Harm Reduction: Fits - How to Get Them, How to Get Rid of Them
One of the realities facing people who inject drugs is that you need to carry a lot of equipment. For many drug users this poses logistical problems, such as where to get equipment, how to get rid of it and how to manage the law when carrying injecting equipment. The advantages for always having new equipment are well known to many users – prevention of blood-borne viruses, healthy vein care, and so on. However there are also benefits to users for disposing of equipment in a proper way, and with a bit of information users need not fear the law and the police nearly as much as they might think.
Where can I get new fits and injecting equipment?
You can get new fits wherever you see this sign:
At NUAA we have a needle and syringe program (NSP) where you can get free injecting equipment such as fits, barrels, tips, swabs, water, spoons, tourniquets and disposal containers, as well as safer using information and (not to mention condoms and other safe sex goodies).
There are many more NSPs around NSW. Click here a list of NSPs or call ADIS for you nearest exchange on (02) 9361 8000 or 1800 422 599. Fit-packs are available at some Community health centres, chemists and hospitals. (ADIS also has a list of chemists that provide fits packs.)
Some centres have needle vending machines, which can be accessed at all hours of the day. While some of them dispense fit packs for free, the average cost is around $2 and can be as much as $4. Some chemists also sell swabs, water and spoons.
How should I dispose of my fits?
The best place to dispose of your used fits is at an NSP – that way the fits are destroyed safely. You can put your used fits in a sharps disposal container and return it to your local NSP (some chemists and most hospitals will also accept your used equipment).
Other ways to dispose of used fits
Use the yellow metal fit bins in public toilets.
Some NSPs have a metal fit disposal bin located outside their building – NUAA has one, check it out!
If you can’t get to an NSP or public fit bin, the next best option is to put your used fit in a screw-top plastic container (like an empty drink bottle) and put it in a rubbish bin.
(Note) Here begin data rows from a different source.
-- ==== Sys2Proof/Machine/Image.lean ====
section
/-! DEFINITION. Images: a context (R264, R265), a vector window (R131), the matrix state (R187) and the copy commands of a
group (R214), written and read back. -/

namespace Sys2Proof.Machine

/-- Doublewords as little-endian bytes. -/
def wordBytes (ws : List Word) : List Byte := ws.flatMap (fun w => leBytes 8 w.toNat)

/-- Doubleword i of an image. -/
def imgWord (bs : List Byte) (i : Nat) : Word := BitVec.ofNat 64 (leNat ((bs.drop (8 * i)).take 8))

/-- n bytes of an image from byte i, as a number. -/
def imgNat (bs : List Byte) (i n : Nat) : Nat := leNat ((bs.drop i).take n)

/-! The context image. -/

/-- Was the context TRAPPED when it was saved, or is it (R265)? -/
def Ctx.trappedBit (c : Ctx) : Bool := c.st = .trapped || (c.st = .saved && c.wasTrapped)

def bitN (b : Bool) (i : Nat) : Nat := if b then 2 ^ i else 0

/-- gkernel of a strand (R321). -/
def Ctx.gkernel (c : Ctx) : Word :=
  BitVec.ofNat 64 (2 ^ 63 + bitN c.restored 35 + c.replays % 4 * 2 ^ 33 + c.slot % 2 * 2 ^ 32 + c.kid % 2 ^ 32)

/-- The state word of context n (R265); contexts 6 and 7 are handlers. -/
def Ctx.stateWord (c : Ctx) (n : Nat) : Word :=
  BitVec.ofNat 64 (bitN c.xportErr.isSome 31 + bitN c.copyErr.isSome 30 + c.tseq % 256 * 2 ^ 22 + bitN c.event 21 +
    bitN c.armed 20 + bitN c.wake 19 + (if 6 ≤ n then c.chan % 32 * 2 ^ 14 else 0) + c.hprio % 4 * 2 ^ 12 +
    c.gstrand % 4 * 2 ^ 10 + bitN (decide (6 ≤ n)) 8 + bitN c.super 7 + bitN c.trappedBit 6 + c.stop % 64)

/-- The format word (R264). -/
def imageFormat : Word := 0x0200E1C0

/-- The 64 doublewords of the image of context n with a resume address (R264). -/
def Ctx.image (c : Ctx) (n : Nat) (epc : Word) : List Word :=
  let pend (e : Option PendErr) : Word × Word × Word := match e with
    | some e => (BitVec.ofNat 64 e.cause, e.eaddr, e.einfo)
    | none => (0, 0, 0)
  let cp := pend c.copyErr
  let xp := pend c.xportErr
  [epc] ++ (natsFrom 1 31).map (fun i => tget 0 i c.x) ++ (natsFrom 0 8).map (fun i => tget 0 i c.m) ++
    [c.vtype, c.rndseed.setWidth 64, c.ecause, c.eaddr, c.einfo, c.stateWord n, if c.armed then c.monLine else 0,
     cp.1, cp.2.1, cp.2.2, BitVec.ofNat 64 (xp.1.toNat + bits xp.2.2 15 0 * 2 ^ 16), xp.2.1] ++
    (if 6 ≤ n then (natsFrom 0 4).map (fun i => c.words.getD i 0) else [c.gcoord, c.gkernel, 0, 0]) ++
    List.replicate 7 0 ++ [imageFormat]

/-- The state of context n replaced by an image (R264, R269): tseq and whether it was TRAPPED are kept, and the residency
slot is that of the binding (DEDUCED, log entry 56). -/
def Ctx.ofImage (c : Ctx) (n : Nat) (bs : List Byte) : Ctx :=
  let w := imgWord bs
  let st := w 45
  let armed := st.getLsbD 20
  { c with
    pc := w 0 &&& ~~~3, epc := w 0 &&& ~~~3, cause := bits (w 42) 5 0,
    x := (natsFrom 1 31).foldl (fun t i => tset i (w i) t) [],
    m := (natsFrom 0 8).foldl (fun t i => tset i (w (32 + i)) t) [],
    vtype := w 40, rndseed := (w 41).setWidth 32, ecause := w 42 &&& 63, eaddr := w 43, einfo := w 44,
    event := st.getLsbD 21 || armed, armed := armed, wake := st.getLsbD 19,
    chan := if 6 ≤ n then bits st 18 14 else c.chan, hprio := bits st 13 12, gstrand := bits st 11 10,
    super := st.getLsbD 7, stop := bits st 5 0, monLine := w 46,
    copyErr := if st.getLsbD 30 then some { cause := bits (w 47) 5 0, eaddr := w 48, einfo := w 49, stamp := 0 } else none,
    xportErr := if st.getLsbD 31 then
        some { cause := bits (w 50) 5 0, eaddr := w 51, einfo := BitVec.ofNat 64 (bits (w 50) 31 16), stamp := 0 } else none,
    gcoord := if 6 ≤ n then c.gcoord else w 52,
    kid := if 6 ≤ n then c.kid else bits (w 53) 31 0,
    replays := if 6 ≤ n then c.replays else bits (w 53) 34 33,
    restored := if 6 ≤ n then c.restored else (w 53).getLsbD 35,
    words := if 6 ≤ n then (natsFrom 52 4).map w else c.words,
    hold := [], lrRes := none, stmask := 0 }

/-! The window image: v0-v29 (R131). -/

def Win.image (w : Win) : List Byte := (natsFrom 0 30).flatMap (fun i => leBytes 64 (tget 0 i w.regs).toNat)

def winRegs (bs : List Byte) : Tbl VWord :=
  (natsFrom 0 30).foldl (fun t i => tset i (BitVec.ofNat 512 (imgNat bs (64 * i) 64)) t) []

/-! The matrix image (R187). -/

/-- Sixteen bytes of a ring of core k. -/
def Ring.image (r : Ring) (k : Nat) : List Byte :=
  leBytes 8 (if r.carved || !r.configured then r.base else lmemKey k r.base) ++ leBytes 4 (r.report % 2 ^ 29 + bitN r.side 30) ++
    leBytes 4 (bitN r.configured 0 + bitN r.carved 1 + bitN r.revoked 2)

/-- A ring read back on core k; one in carved L2 stays only in the cluster where it was saved (R186). -/
def Ring.ofImage (bs : List Byte) (k : Nat) : Ring :=
  let base := imgNat bs 0 8
  let p := imgNat bs 8 4
  let f := imgNat bs 12 4
  let carved := f / 2 % 2 = 1
  if carved && decide (base / 2 ^ 46 * 132 + base / 2 ^ 20 % 256 ≠ cluKey k) then Ring.empty
  else
    { configured := f % 2 = 1, carved := carved, revoked := f / 4 % 2 = 1, side := p / 2 ^ 30 % 2 = 1,
      lastslot := p / 2 ^ 24 % 32, head := p % 32, tail := p / 2 ^ 8 % 32, count := p / 2 ^ 16 % 64,
      base := if carved then base else base % 65536, sees := [] }

/-- The word of a saved matrix command: an MSTACC under stochastic rounding keeps its generator state in op6 (R187). -/
def MatCmd.saved (q : MatCmd) : CmdWord :=
  BitVec.ofNat 256 (q.hd.word.toNat - cOp q.hd.word 6 * 2 ^ 192 + (if cOpcode q.hd.word = 0x23 then q.seed.toNat else cOp q.hd.word 6) * 2 ^ 192)

def Matrix.image (m : Matrix) (k : Nat) : List Byte :=
  let cmds := m.queue.map (fun (q : MatCmd) => leBytes 32 q.saved.toNat)
  let err : List Word := match m.err with
    | some e => [BitVec.ofNat 64 e.cause, e.eaddr, e.einfo]
    | none => [0, 0, 0]
  (natsFrom 0 4096).flatMap (fun i => leBytes 4 (tget 0 i m.acc).toNat) ++
    leBytes 64 ((m.fmt.getD 0).toNat) ++ (natsFrom 0 8).flatMap (fun i => (m.ring i).image k) ++
    (cmds.flatMap id ++ List.replicate 128 0).take 128 ++
    leBytes 8 (m.seq + (m.poison ||| m.accBad).toNat * 2 ^ 16 + m.queue.length * 2 ^ 20) ++ wordBytes err ++ List.replicate 32 0

/-- The matrix state of core k read back for a slot, without its commands (R186). A record of zeros is a loaded format like any other
(R164), unless no command of the group has run yet, so that none can have been loaded (DESIGN CHOICE, log entry 96). -/
def Matrix.ofImage (bs : List Byte) (k slot : Nat) : Matrix :=
  let w0 := imgNat bs 16704 8
  let f := BitVec.ofNat 512 (imgNat bs 16384 64)
  let fmt : Option Rec := if f = 0 && w0 % 65536 = w0 / 2 ^ 20 % 8 then none else some f
  let rings : Tbl Ring := (natsFrom 0 8).foldl (fun t i => tset i (Ring.ofImage ((bs.drop (16448 + 16 * i)).take 16) k) t) []
  let cause := imgNat bs 16712 8
  { Matrix.free with
    holder := some slot, fmt := fmt, fmtQ := fmt,
    acc := (natsFrom 0 4096).foldl (fun t i => tset i (BitVec.ofNat 32 (imgNat bs (4 * i) 4)) t) [],
    poison := BitVec.ofNat 4 (w0 / 2 ^ 16), rings := rings, ringsQ := rings, seq := w0 % 65536,
    err := if cause = 0 then none
      else some { cause := cause % 64, eaddr := BitVec.ofNat 64 (imgNat bs 16720 8), einfo := BitVec.ofNat 64 (imgNat bs 16728 8),
                  stamp := 0 } }

/-- The command words saved in a matrix image, in order. -/
def matSaved (bs : List Byte) : List CmdWord :=
  (natsFrom 0 (imgNat bs 16704 8 / 2 ^ 20 % 8)).map (fun i => BitVec.ofNat 256 (imgNat bs (16576 + 32 * i) 32))

/-- Requeue a saved matrix command on core k for context n, the first live strand of its group, because the image names none (DESIGN
CHOICE, log entry 87); the ctx field names the core. An MFMT reads its record again, and
an MCFGRING of a ring in carved L2 its base, before any new ISSUE (R186, DEDUCED for the ring). -/
def State.requeueMat (s : State) (k n slot : Nat) (super lost : Bool) (seq : Nat) (w : CmdWord) : State :=
  let w : CmdWord := BitVec.ofNat 256 (w.toNat - cCtx w * 2 ^ 24 + idxOf k * 2 ^ 24)
  let op := cOpcode w
  let word : CmdWord := if op = 0x23 then BitVec.ofNat 256 (w.toNat - cOp w 6 * 2 ^ 192) else w
  let h : CmdHead := { word := word, seq := seq, ctx := n, slot := slot, super := super, after := [], sees := [] }
  let carved := op = 0x24 && !inWindow (cAddr word 2)
  let q : MatCmd := { hd := h, fmt := 0, base := if op = 0x24 && !carved then (cAddr word 2).toNat else 0, carved := carved,
                      seed := if op = 0x23 then BitVec.ofNat 32 (cOp w 6) else 0, st := .waiting, row := 0, bad := 0, badAddr := 0,
                      unread := op = 0x20 || carved, payload := 0, requeued := true, revoked := carved && lost, lines := [] }
  let s := s.modMat k (fun m =>
    { m with queue := m.queue ++ [q],
             ringsQ := if op = 0x24 && !carved then tset (mRing word) (Ring.make word q.base false) m.ringsQ else m.ringsQ })
  s.planCmd k h

/-- A carve that has been revoked since the save revokes the rings restored in it (R168). -/
def Ring.afterLoss (lost : Bool) (r : Ring) : Ring := { r with revoked := r.revoked || (lost && r.carved) }

/-- Restore the matrix state of a slot on core k, its commands acting for context n (R186) (DESIGN CHOICE, log entry 87). -/
def State.restoreMatrix (s : State) (k n slot : Nat) (super lost : Bool) (bs : List Byte) : State :=
  let m := Matrix.ofImage bs k slot
  let rings : Tbl Ring := m.rings.map (fun (e : Nat × Ring) => (e.1, e.2.afterLoss lost))
  let m := { m with rings := rings, ringsQ := rings }
  let ws := matSaved bs
  let s := s.modMat k (fun _ => m)
  (ws.zip (natsFrom 0 ws.length)).foldl (fun s p =>
    s.requeueMat k n slot super lost ((m.seq + 65536 - ws.length + p.2) % 65536) p.1) s

/-! The copy image (R214). -/

def Core.cmdsOf (c : Core) (slot : Nat) : List CopyCmd := c.copyQ.filter (fun q => q.hd.slot = slot && q.hd.ctx < 6)

/-- 256 bytes of a saved copy command, of strand i. -/
def CopyCmd.image (q : CopyCmd) (i : Nat) : List Byte :=
  (leBytes 32 q.hd.word.toNat ++ (q.recs.flatMap (fun (r : Rec) => leBytes 64 r.toNat) ++ List.replicate 192 0).take 192 ++
    leBytes 8 (q.row + q.seed.toNat * 2 ^ 32) ++ leBytes 8 (i % 4 + q.hd.seq % 65536 * 2 ^ 16) ++ List.replicate 16 0)

/-- The copy image of a slot of core k. -/
def State.copyImage (s : State) (k slot : Nat) : List Byte :=
  let c := s.core k
  let w : Win := match c.heldBy slot with
    | some i => c.win i
    | none => Win.empty
  let rows (l : List VWord) : List Byte := (l.flatMap (fun (r : VWord) => leBytes 64 r.toNat) ++ List.replicate 256 0).take 256
  let cmds := (c.cmdsOf slot).map (fun q => q.image (s.ctx k q.hd.ctx).gstrand)
  rows w.vin ++ rows w.vout ++ (cmds.flatMap id ++ List.replicate 512 0).take 512 ++
    leBytes 64 (w.vin.length + w.vout.length * 2 ^ 4 + cmds.length * 2 ^ 8)

/-- Restore the rows and commands of a slot of core k whose strands are ns (R213) (DEDUCED, log entry 73). -/
def State.restoreCopy (s : State) (k slot : Nat) (super : Bool) (ns : List Nat) (bs : List Byte) : State :=
  let cnt := imgNat bs 1024 8
  let rows (base n : Nat) : List VWord := (natsFrom 0 n).map (fun i => BitVec.ofNat 512 (imgNat bs (base + 64 * i) 64))
  let s := match (s.core k).heldBy slot with
    | some w => s.modCore k (fun c => c.modWin w (fun x => { x with vin := rows 0 (cnt % 8), vout := rows 256 (cnt / 16 % 8) }))
    | none => s
  (natsFrom 0 (cnt / 2 ^ 8 % 4)).foldl (fun s i =>
    let b := bs.drop (512 + 256 * i)
    let w : CmdWord := BitVec.ofNat 256 (imgNat b 0 32)
    let p := imgNat b 224 32
    let h : CmdHead :=
      { word := w, seq := p / 2 ^ 80 % 65536 + 65536 * (s.clock + 1), ctx := ns.getD (p / 2 ^ 64 % 4) 0, slot := slot,
        super := super, after := [], sees := [] }
    let q : CopyCmd := { hd := h, recs := (natsFrom 0 (copyRecs w).length).map (fun j => BitVec.ofNat 512 (imgNat b (32 + 64 * j) 64)),
                         seed := BitVec.ofNat 32 (p / 2 ^ 32), st := .waiting, row := p % 2 ^ 32, notifies := 0, marks := [],
                         badAt := none, released := false, lines := [] }
    (s.modCore k (fun c => { c with copyQ := c.copyQ ++ [q] })).tick.planCmd k h) s

/-! Local memory slices. -/

/-- A slice of core k's local memory, and the same written back: each word becomes what the image holds. -/
def State.sliceBytes (s : State) (k : Nat) (p : Nat × Nat) : List Byte := Memory.bytes s.mem (lmemKey k p.1) p.2

/-- DEDUCED, log entry 59. -/
def State.putSlice (s : State) (k off : Nat) (bs : List Byte) : State :=
  let lo := lmemKey k off
  { s with mem := Memory.setBytes lo bs s.mem, badParity := s.badParity.filter (fun a => !(decide (lo ≤ a) && decide (a < lo + bs.length))) }

end Sys2Proof.Machine
end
It is not illegal to place used fits in the garbage; however it is our duty at NUAA to encourage users to use other disposal facilities first, such as returning used fits to NSPs, and by using public fit bins.
You should never put your used fits in household recycling bins. It is dangerous for recycling plant workers.
Shitting in your own backyard
Dumping your fits on the ground or leaving them in some other public place can actually increase police activity around your favourite using places. Have you found that special using space, out of rain, wind and sight? By dumping your fits, spoons, swabs, balloons and wrappers it could soon become the copper’s favourite arresting place. Don’t red-light yourself, your friends and your dealers.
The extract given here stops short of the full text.